The Systolic Blood Pressure Intervention Trial (SPRINT) from the US and the Strategy of Blood Pressure Intervention in the Elderly Hypertensive Patients (STEP) trial from China have consistently demonstrated clinical benefits from intensive blood pressure (BP) treatment among elderly adults with hypertension. However, we have little data on the generalisability and potential implications of a scale-up of intensive BP treatment to all eligible elderly in the US and China.

Methods

We used two nationally representative data sets from China (Health and Retirement Longitudinal Study (CHALRS), 2011-2012) and the US (National Health and Nutrition Examination Survey (NHANES), 2007-2012) and linked them with CHARLS follow-up data (2013) and the National Death Index (1999-2015), respectively.
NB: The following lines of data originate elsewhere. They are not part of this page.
-- ==== Sys2Proof/Laws/State.lean ====
section
/-!
SUPPORT. One lemma for each field and each named update of the state, so that no later proof unfolds a
record update; the voice of an updated state; and the equality of states field by field.
-/

namespace Sys2Proof.Machine

variable (s : State)

/-! ### `setVoice` -/

@[simp] theorem State.setVoice_pDry (v : Fin Config.nv) (c : Voice) : (s.setVoice v c).pDry = s.pDry := rfl
@[simp] theorem State.setVoice_pWet (v : Fin Config.nv) (c : Voice) : (s.setVoice v c).pWet = s.pWet := rfl
@[simp] theorem State.setVoice_pLrate (v : Fin Config.nv) (c : Voice) : (s.setVoice v c).pLrate = s.pLrate := rfl
@[simp] theorem State.setVoice_pLdepth (v : Fin Config.nv) (c : Voice) : (s.setVoice v c).pLdepth = s.pLdepth := rfl
@[simp] theorem State.setVoice_pBase (v : Fin Config.nv) (c : Voice) : (s.setVoice v c).pBase = s.pBase := rfl
@[simp] theorem State.setVoice_status (v : Fin Config.nv) (c : Voice) : (s.setVoice v c).status = s.status := rfl
@[simp] theorem State.setVoice_lfoPhase (v : Fin Config.nv) (c : Voice) : (s.setVoice v c).lfoPhase = s.lfoPhase := rfl
@[simp] theorem State.setVoice_lfoRate (v : Fin Config.nv) (c : Voice) : (s.setVoice v c).lfoRate = s.lfoRate := rfl
@[simp] theorem State.setVoice_lfoAmt (v : Fin Config.nv) (c : Voice) : (s.setVoice v c).lfoAmt = s.lfoAmt := rfl
@[simp] theorem State.setVoice_eDry (v : Fin Config.nv) (c : Voice) : (s.setVoice v c).eDry = s.eDry := rfl
@[simp] theorem State.setVoice_voices (v : Fin Config.nv) (c : Voice) : (s.setVoice v c).voices = s.voices.set v.val c := rfl
@[simp] theorem State.setVoice_cmdIn (v : Fin Config.nv) (c : Voice) : (s.setVoice v c).cmdIn = s.cmdIn := rfl
@[simp] theorem State.setVoice_resp (v : Fin Config.nv) (c : Voice) : (s.setVoice v c).resp = s.resp := rfl
@[simp] theorem State.setVoice_serial (v : Fin Config.nv) (c : Voice) : (s.setVoice v c).serial = s.serial := rfl

/-! ### `respond` -/

@[simp] theorem State.respond_pDry (e : Bool) (r : Word) : (s.respond e r).pDry = s.pDry := rfl
@[simp] theorem State.respond_pWet (e : Bool) (r : Word) : (s.respond e r).pWet = s.pWet := rfl
@[simp] theorem State.respond_pLrate (e : Bool) (r : Word) : (s.respond e r).pLrate = s.pLrate := rfl
@[simp] theorem State.respond_pLdepth (e : Bool) (r : Word) : (s.respond e r).pLdepth = s.pLdepth := rfl
@[simp] theorem State.respond_pBase (e : Bool) (r : Word) : (s.respond e r).pBase = s.pBase := rfl
@[simp] theorem State.respond_status (e : Bool) (r : Word) : (s.respond e r).status = s.status := rfl
@[simp] theorem State.respond_lfoPhase (e : Bool) (r : Word) : (s.respond e r).lfoPhase = s.lfoPhase := rfl
@[simp] theorem State.respond_lfoRate (e : Bool) (r : Word) : (s.respond e r).lfoRate = s.lfoRate := rfl
@[simp] theorem State.respond_lfoAmt (e : Bool) (r : Word) : (s.respond e r).lfoAmt = s.lfoAmt := rfl
@[simp] theorem State.respond_eDry (e : Bool) (r : Word) : (s.respond e r).eDry = s.eDry := rfl
@[simp] theorem State.respond_voices (e : Bool) (r : Word) : (s.respond e r).voices = s.voices := rfl
@[simp] theorem State.respond_cmdIn (e : Bool) (r : Word) : (s.respond e r).cmdIn = s.cmdIn := rfl
@[simp] theorem State.respond_resp (e : Bool) (r : Word) : (s.respond e r).resp = some ⟨e, r⟩ := rfl
@[simp] theorem State.respond_serial (e : Bool) (r : Word) : (s.respond e r).serial = s.serial := rfl
@[simp] theorem State.respond_voice (e : Bool) (r : Word) (u : Fin Config.nv) : (s.respond e r).voice u = s.voice u := rfl

/-! ### `finish` -/

@[simp] theorem State.finish_pDry (r : Word) : (s.finish r).pDry = s.pDry := rfl
@[simp] theorem State.finish_pWet (r : Word) : (s.finish r).pWet = s.pWet := rfl
@[simp] theorem State.finish_pLrate (r : Word) : (s.finish r).pLrate = s.pLrate := rfl
@[simp] theorem State.finish_pLdepth (r : Word) : (s.finish r).pLdepth = s.pLdepth := rfl
@[simp] theorem State.finish_pBase (r : Word) : (s.finish r).pBase = s.pBase := rfl
@[simp] theorem State.finish_status (r : Word) : (s.finish r).status = s.status := rfl
@[simp] theorem State.finish_lfoPhase (r : Word) : (s.finish r).lfoPhase = s.lfoPhase := rfl
@[simp] theorem State.finish_lfoRate (r : Word) : (s.finish r).lfoRate = s.lfoRate := rfl
@[simp] theorem State.finish_lfoAmt (r : Word) : (s.finish r).lfoAmt = s.lfoAmt := rfl
@[simp] theorem State.finish_eDry (r : Word) : (s.finish r).eDry = s.eDry := rfl
@[simp] theorem State.finish_voices (r : Word) : (s.finish r).voices = s.voices := rfl
@[simp] theorem State.finish_cmdIn (r : Word) : (s.finish r).cmdIn = s.cmdIn := rfl
@[simp] theorem State.finish_resp (r : Word) : (s.finish r).resp = some ⟨false, r⟩ := rfl
@[simp] theorem State.finish_serial (r : Word) : (s.finish r).serial = s.serial + 1 := rfl
@[simp] theorem State.finish_voice (r : Word) (u : Fin Config.nv) : (s.finish r).voice u = s.voice u := rfl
We estimated the percentage, number, and characteristics of elderly (≥60 years old) meeting the STEP and SPRINT eligibility criteria, and deaths that would be prevented or postponed with the implementation of intensive BP treatment.

Results

Among the Chinese adults aged 60 years and over, 38.89% (95% confidence interval (CI) = 36.97-40.84) or 85.39 (95% CI = 81.14-89.64) million subjects met the STEP criteria, and 40.90 million (47.90%) adults were not taking antihypertensive medications. In the US, 23.77% (95% CI = 22.32%-25.28) or 12.46 (95% CI = 11.68-13.24) million elderly were eligible for the SPRINT, and 5.78 million (46.36%) were untreated. Overall, 0.07 (95% CI = 0.06-0.08) million deaths in the US and 0.31 (95% CI = 0.25-0.39) in China would be averted annually if intensive BP treatment was implemented, while 120 000 and 680 000 of hypotension cases would be identified yearly in

the US and China, respectively.

Conclusions

A substantial percentage of Chinese and the US elderly meet the eligibility criteria for STEP and SPRINT. If intensive BP treatment was adopted, 70 000 and 310 000 deaths would be prevented or postponed yearly in the US and China, respectively.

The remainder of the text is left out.